[[ EXERCISE INPUT, beginning ]]

-- ==== Sys2Proof/Laws/Issue.lean ====
section
/-!
SUPPORT. What the shared operations of issue do: one lemma each for the run's bookkeeping, the completion of an
instruction, and the issue of one that completes.
-/
namespace Sys2Proof.Machine

/-- `u` differs from `s` in warp `w` only. -/
structure Near (w : Nat) (s u : State) : Prop where
  rest : OnlyWarps s u
  others : ∀ j, j ≠ w → u.warp j = s.warp j

theorem Near.refl (w : Nat) (s : State) : Near w s s := ⟨rfl, fun _ _ => rfl⟩

theorem Near.trans {w : Nat} {s u v : State} (a : Near w s u) (b : Near w u v) : Near w s v :=
  ⟨by have h := b.rest; have g := a.rest; unfold OnlyWarps at *; rw [h, g], fun j h => (b.others j h).trans (a.others j h)⟩

theorem Near.runOf {w : Nat} {s u : State} (h : Near w s u) (r : Nat) : u.runOf r = s.runOf r := by
  have := h.rest; unfold OnlyWarps at this; rw [this]; rfl
theorem Near.gang {w : Nat} {s u : State} (h : Near w s u) (g : Nat) : u.gang g = s.gang g := by
  have := h.rest; unfold OnlyWarps at this; rw [this]; rfl
theorem Near.grid {w : Nat} {s u : State} (h : Near w s u) (g : Nat) : u.grid g = s.grid g := by
  have := h.rest; unfold OnlyWarps at this; rw [this]; rfl
theorem Near.block {w : Nat} {s u : State} (h : Near w s u) (b : Nat) : u.block b = s.block b := by
  have := h.rest; unfold OnlyWarps at this; rw [this]; rfl
theorem Near.cur {w : Nat} {s u : State} (h : Near w s u) : u.cur = s.cur := by
  have := h.rest; unfold OnlyWarps at this; rw [this]
theorem Near.seqNo {w : Nat} {s u : State} (h : Near w s u) : u.seqNo = s.seqNo := by
  have := h.rest; unfold OnlyWarps at this; rw [this]
theorem Near.time {w : Nat} {s u : State} (h : Near w s u) : u.time = s.time := by
  have := h.rest; unfold OnlyWarps at this; rw [this]
theorem Near.gangOfWarp {w : Nat} {s u : State} (h : Near w s u) (x : Nat) : u.gangOfWarp x = s.gangOfWarp x := by
  unfold State.gangOfWarp; rw [h.runOf]
theorem Near.checkedWarp {w : Nat} {s u : State} (h : Near w s u) (x : Nat) : u.checkedWarp x = s.checkedWarp x := by
  unfold State.checkedWarp; rw [h.gangOfWarp, h.gang]

theorem near_ctl (s : State) (w : Nat) (f : Ctl → Ctl) : Near w s (Upd.apply s (.ctl w f)) :=
  ⟨rfl, fun j h => by rw [Upd.ctl_at, if_neg h]⟩
theorem near_v (s : State) (w k : Nat) (x : Word) : Near w s (Upd.apply s (.v w k x)) :=
  ⟨rfl, fun j h => by rw [Upd.v_at, if_neg h]⟩
theorem near_sreg (s : State) (w k : Nat) (x : DWord) : Near w s (Upd.apply s (.sreg w k x)) :=
  ⟨rfl, fun j h => by rw [Upd.sreg_at, if_neg h]⟩
theorem near_preg (s : State) (w k : Nat) (x : Mask) : Near w s (Upd.apply s (.preg w k x)) :=
  ⟨rfl, fun j h => by rw [Upd.preg_at, if_neg h]⟩
theorem near_mreg (s : State) (w k : Nat) (x : Mask) : Near w s (Upd.apply s (.mreg w k x)) :=
  ⟨rfl, fun j h => by rw [Upd.mreg_at, if_neg h]⟩
theorem near_fpsr (s : State) (w k : Nat) (x : BitVec 6) : Near w s (Upd.apply s (.fpsr w k x)) :=
  ⟨rfl, fun j h => by rw [Upd.fpsr_at, if_neg h]⟩
theorem near_fpcr (s : State) (w : Nat) (x : Word) : Near w s (Upd.apply s (.fpcr w x)) :=
  ⟨Upd.fpcr_only .., fun j h => by rw [Upd.fpcr_at, if_neg (by simp [h])]⟩
theorem near_stack (s : State) (w : Nat) (l : List StackEntry) : Near w s (Upd.apply s (.stack w l)) :=
  ⟨rfl, fun j h => by rw [Upd.stack_at, if_neg h]⟩

/-! ### Folds of an unchecked gang -/

/-- An unchecked warp keeps no signature (R165). -/
theorem foldSig_unchecked {s : State} {w : Nat} (h : s.checkedWarp w = false) (ds : List DWord) :
    (foldSig w ds).run s = ((), s) := by simp [foldSig, h]

/-- An unchecked warp has no segments (R168). -/
theorem segEnd_unchecked {s : State} {w : Nat} (h : s.checkedWarp w = false) (b : Bool) :
    (segEnd w b).run s = ((), s) := by simp [segEnd, h]

theorem copySegEnd_unchecked {s : State} {w : Nat} (h : s.checkedWarp w = false) :
    (copySegEnd w).run s = ((), s) := by simp [copySegEnd, State.isCopy, h]

theorem loggedFault_unchecked {s : State} {w : Nat} (h : s.checkedWarp w = false) : s.loggedFault w = none := by
  simp [State.loggedFault, State.isCopy, h]

/-- A uniform result of an unchecked warp is one register write. -/
theorem writeS_unchecked {s : State} {w : Nat} (h : s.checkedWarp w = false) (r : Nat) (v : DWord) :
    (writeS w r v).run s = ((), Upd.apply s (.sreg w r v)) := by
  have h' : (Upd.apply s (.sreg w r v)).checkedWarp w = false := by rw [(near_sreg s w r v).checkedWarp]; exact h
  simp [writeS, foldSig_unchecked h']

/-! ### The run's bookkeeping -/

/-- Noting a run changes its own list and nothing else. -/
theorem noted_near (i : Instr) (s : State) : Near s.cur s (noted i s) := by
  unfold noted noteRun
  simp only [Prog.run_get]
  split
  · exact Near.refl ..
  · simp only [run_updP]; exact near_ctl ..

theorem noted_warp (i : Instr) (s : State) : (noted i s).warp s.cur =
    { s.warp s.cur with ctl := { (s.warp s.cur).ctl with runOld := ((noted i s).warp s.cur).ctl.runOld } } := by
  unfold noted noteRun
  simp only [Prog.run_get]
  split
  · rfl
  · simp [Upd.ctl_at]

theorem noted_regs (i : Instr) (s : State) : ((noted i s).warp s.cur).regs = (s.warp s.cur).regs := by rw [noted_warp]
theorem noted_stack (i : Instr) (s : State) : ((noted i s).warp s.cur).stack = (s.warp s.cur).stack := by rw [noted_warp]

/-- With no register of the run read unseen, the effect runs as it is (R194). -/
theorem seeEither_seen {w : Nat} {i : Instr} {before : Tab (List Word)} (h : ∀ e ∈ before, readsHidden i e.1 = false)
    (eff : Prog Res) : seeEither w i before eff = eff := by
  have : before.filter (fun e => readsHidden i e.1) = [] := by simpa [List.filter_eq_nil_iff] using h
  simp [seeEither, this]

/-- Issue of an instruction that can issue: its effect, then what it ends in. -/
theorem issue_run {i : Instr} {s : State} (h : CanIssue i s) (eff : Nat → Prog Res) :
    (issue i eff).run s =
      (finish s.cur i ((eff s.cur).run (noted i s)).1).run ((eff s.cur).run (noted i s)).2 := by
  have hn : (noted i s).checkedWarp s.cur = false := by rw [(noted_near i s).checkedWarp]; exact h.unchecked
  have hl := loggedFault_unchecked (s := s) (w := s.cur) h.unchecked
  have hr : ¬((s.warp s.cur).ctl.runCnt.val = 16) := by have := h.room; omega
  simp [issue, h.ready, h.resident, h.checks, hr, copySegEnd_unchecked h.unchecked, hl, seeEither_seen h.seen, noted]

/-- A program is the issue of an instruction. -/
def IsIssue (i : Instr) (p : Prog Unit) : Prop := ∃ eff, p = issue i eff

section
variable (i : Instr) (h : Hd)
theorem isIssue (eff : Nat → Prog Res) : IsIssue i (issue i eff) := ⟨_, rfl⟩
theorem isIssue_U (eff : Nat → Prog Res) : IsIssue i (issueU i h eff) := ⟨_, rfl⟩
theorem isIssue_V (eff : Nat → List Nat → Prog Res) : IsIssue i (issueV i h eff) := ⟨_, rfl⟩
theorem isIssue_L (wr : State → Nat → List Nat → List Nat) (eff : Nat → List Nat → Prog Res) :
    IsIssue i (issueL i h wr eff) := ⟨_, rfl⟩
theorem isIssue_mem (eff : State → Nat → List Nat → Prog Res) : IsIssue i (issueMem i h eff) := ⟨_, rfl⟩
theorem isIssue_uniform (d : SReg) (f : State → Nat → DWord) : IsIssue i (uniformOp i h d f) := isIssue_U ..
theorem isIssue_vector (d : VOp) (k : Nat) (f : State → Nat → List Nat → Nat → Nat) : IsIssue i (vectorOp i h d k f) :=
  isIssue_V ..
theorem isIssue_float (d : VOp) (k : Nat) (f : State → Nat → List Nat → Nat → Nat × Fl) : IsIssue i (floatOp i h d k f) :=
  isIssue_V ..
theorem isIssue_int (o : VBin) (f : Int → Int → Int) : IsIssue i (intOp i o f) := isIssue_vector ..
theorem isIssue_bit (o : VBin) (f : Nat → Nat → Nat) : IsIssue i (bitOp i o f) := isIssue_vector ..
theorem isIssue_ctl (o : VBin) (f : Nat → Nat → Nat) : IsIssue i (ctlOp i o f) := isIssue_vector ..
theorem isIssue_un (o : VUn) (k : Nat) (f : Nat → Nat) : IsIssue i (unOp i o k f) := isIssue_vector ..
theorem isIssue_fbin (o : FBin) (f : FT → RM → Word → Nat → Nat → Nat × Fl) : IsIssue i (floatBin i o f) := isIssue_float ..
theorem isIssue_fun (d a : VOp) (t : FT) (k : Nat) (f : Word → Nat → Nat × Fl) : IsIssue i (floatUn i h d a t k f) :=
  isIssue_float ..
theorem isIssue_rdx (b : Bool) (o : Rdx) : IsIssue i (rdxOp i b o) := isIssue_L ..
end

theorem next_issue {i : Instr} {p : Prog Unit} {s : State} (h : IsIssue i p) : ∃ eff, next p s = next (issue i eff) s :=
  h.elim fun e h => ⟨e, congrArg (next · s) h⟩

/-- Every instruction of the opcode map (not an event) is issued by the one operation of R201. -/
theorem exec_issue (i : Instr) (s : State) (h : i.hd ≠ none) : ∃ eff, exec i s = next (issue i eff) s := by
  cases i <;> first
    | exact absurd rfl h
    | (refine next_issue (p := ?_) ?_
       with_reducible first
         | exact isIssue .. | exact isIssue_U .. | exact isIssue_V .. | exact isIssue_L .. | exact isIssue_mem ..
         | exact isIssue_uniform .. | exact isIssue_vector .. | exact isIssue_float .. | exact isIssue_int ..
         | exact isIssue_bit .. | exact isIssue_ctl .. | exact isIssue_un .. | exact isIssue_fbin ..
         | exact isIssue_fun .. | exact isIssue_rdx ..)

/-- Completing an instruction of an unchecked warp with no deferred fault waiting. -/
theorem complete_run {w : Nat} {i : Instr} {pc : DWord} {st : WStatus} {u : State} (hu : u.checkedWarp w = false)
    (hh : (u.warp w).ctl.held = []) (hs : (u.warp w).ctl.status ≠ .stopped) :
    ∃ t, (complete w i pc st).run u = ((), t) ∧ Near w u t ∧ (t.warp w).regs = (u.warp w).regs ∧
      (t.warp w).stack = (u.warp w).stack ∧
      (t.warp w).ctl = { (u.warp w).ctl with
        pc := pc, contPc := (u.warp w).ctl.pc, issued := (u.warp w).ctl.issued + 1
        runCnt := if marked i then 0 else Fin.ofNat 17 ((u.warp w).ctl.runCnt.val + 1)
        runLog := if marked i then [] else (u.warp w).ctl.runLog ++ [runItem i (u.warp w).ctl.pc]
        runOld := if marked i then [] else (u.warp w).ctl.runOld
        status := if st = .ready ∧ marked i then .parked .results else st
        retry := none, poured := 0, arrived := none, mwDone := 0, mwWords := []
        waitFrom := if st = .ready then none else some u.time
        lastIssue := u.seqNo } := by
  refine ⟨_, rfl, ?_⟩
  simp only [Prog.monad_bind, Prog.run_bind, run_whenP, Prog.run_ret]
  generalize hv : Upd.apply u (.ctl w _) = v
  have hnear : Near w u v := hv ▸ near_ctl ..
  have hc : v.checkedWarp w = false := by rw [hnear.checkedWarp]; exact hu
  have hheld : (v.warp w).ctl.held = [] := by rw [← hv, Upd.ctl_at]; simp [hh]
  have hrec : (recordDeferred w).run v = ((), v) := by simp [recordDeferred, hheld]
  have : (if (decide (st = .ready) && !marked i) = true then (recordDeferred w).run v else ((), v)) = ((), v) := by
    split <;> simp [hrec]
  have seg : (if decide (2048 ≤ (u.warp w).ctl.lines) = true then (segEnd w false).run v else ((), v)) = ((), v) := by
    split <;> simp [segEnd_unchecked hc]
  simp only [seg, this]
  refine ⟨hnear, ?_, ?_, ?_⟩ <;> (rw [← hv, Upd.ctl_at]; simp [hs])

/-- AN INSTRUCTION THAT COMPLETES: if its effect ends well, or with a jump, and leaves the control state `c` (but for the
run's own list), then `i` has issued and goes on at the next address, or at the jump's. -/
theorem issue_ends {i : Instr} {s u : State} {eff : Nat → Prog Res} {r : Res} {a : DWord} {c : Ctl} (h : CanIssue i s)
    (he : (eff s.cur).run (noted i s) = (r, u)) (ha : (r = .ok ∧ a = nextPc c.pc i) ∨ r = .jump a)
    (hu : u.checkedWarp s.cur = false) (hc : ∃ x, (u.warp s.cur).ctl = { c with runOld := x })
    (h1 : c.runCnt = s.ctlOf.runCnt) (h2 : c.issued = s.ctlOf.issued) (h3 : c.held = s.ctlOf.held) (h4 : c.status = s.ctlOf.status) :
    ∃ t, (issue i eff).run s = ((), t) ∧ Near s.cur u t ∧ (t.warp s.cur).regs = (u.warp s.cur).regs ∧
      (t.warp s.cur).stack = (u.warp s.cur).stack ∧
      ((∀ w, w ≠ s.cur → u.warp w = s.warp w) → IssuedAs i s t a (goesOn i) c) := by
  obtain ⟨x, hx0⟩ := hc
  have hheld : (u.warp s.cur).ctl.held = [] := by rw [hx0]; exact h3.trans h.noneHeld
  obtain ⟨t, ht, hn, hr, hst, hx⟩ := complete_run (i := i) (pc := a) (st := .ready) hu hheld
    (by rw [hx0]; simp [h4, h.ready])
  refine ⟨t, ?_, hn, hr, hst, fun ho => ?_⟩
  · rw [issue_run h, he]
    rcases ha with ⟨rfl, rfl⟩ | rfl
    · have : (u.warp s.cur).ctl.pc = c.pc := by rw [hx0]
      simp only [finish, Prog.run_get, this]; exact ht
    · simp only [finish, Prog.run_get]; exact ht
  · refine ⟨fun w hw' => (hn.others w hw').trans (ho w hw'), ?_, ?_, ?_, ?_, ?_⟩
    · rw [hx]
    · rw [hx]; simp [goesOn]
    · rw [hx, hx0]
      have hroom := h.room
      simp only [State.ctlOf] at h1
      by_cases m : marked i <;> simp [m, Fin.ofNat, h1]
      omega
    · rw [hx, hx0]; simp [h2]
    · simp only [hx, hx0]

/-- The control state with which an instruction begins is the warp's, but for the run's own list. -/
theorem noted_ctl (i : Instr) (s : State) : ∃ x, ((noted i s).warp s.cur).ctl = { s.ctlOf with runOld := x } :=
  ⟨_, by rw [noted_warp]⟩

/-- The same where nothing outside the warp changed. -/
theorem issue_completes {i : Instr} {s u : State} {eff : Nat → Prog Res} (h : CanIssue i s)
    (he : (eff s.cur).run (noted i s) = (.ok, u)) (hu : Near s.cur (noted i s) u)
    (hc : (u.warp s.cur).ctl = ((noted i s).warp s.cur).ctl) (hs : (u.warp s.cur).stack = (s.warp s.cur).stack) :
    ∃ t, (issue i eff).run s = ((), t) ∧ Completes i s t ∧ (t.warp s.cur).regs = (u.warp s.cur).regs := by
  have hn := (noted_near i s).trans hu
  obtain ⟨t, ht, hnear, hr, hst, hi⟩ := issue_ends h he (.inl ⟨rfl, rfl⟩) (by rw [hn.checkedWarp]; exact h.unchecked)
    (hc ▸ noted_ctl i s) rfl rfl rfl rfl
  exact ⟨t, ht, ⟨hi hn.others, hst.trans hs, (hn.trans hnear).rest⟩, hr⟩

/-- An instruction that ends in a fault takes it (R60). -/
theorem issue_fault {i : Instr} {s u : State} {eff : Nat → Prog Res} {f : FaultInfo} (h : CanIssue i s)
    (he : (eff s.cur).run (noted i s) = (.fault f, u)) : (issue i eff).run s = (takeFault s.cur f).run u := by
  rw [issue_run h, he]; rfl

end Sys2Proof.Machine
end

[[ EXERCISE INPUT, end ]]

## EXERCISE GOAL:
In the listing above, find the line with "unfold State.gangOfWarp; rw [h.runOf]" and the line with "[Upd.v_at, if_neg h]⟩", then reproduce both and every line between them exactly.

## YOUR SOLUTION:
  unfold State.gangOfWarp; rw [h.runOf]
theorem Near.checkedWarp {w : Nat} {s u : State} (h : Near w s u) (x : Nat) : u.checkedWarp x = s.checkedWarp x := by
  unfold State.checkedWarp; rw [h.gangOfWarp, h.gang]

theorem near_ctl (s : State) (w : Nat) (f : Ctl → Ctl) : Near w s (Upd.apply s (.ctl w f)) :=
  ⟨rfl, fun j h => by rw [Upd.ctl_at, if_neg h]⟩
theorem near_v (s : State) (w k : Nat) (x : Word) : Near w s (Upd.apply s (.v w k x)) :=
  ⟨rfl, fun j h => by rw [Upd.v_at, if_neg h]⟩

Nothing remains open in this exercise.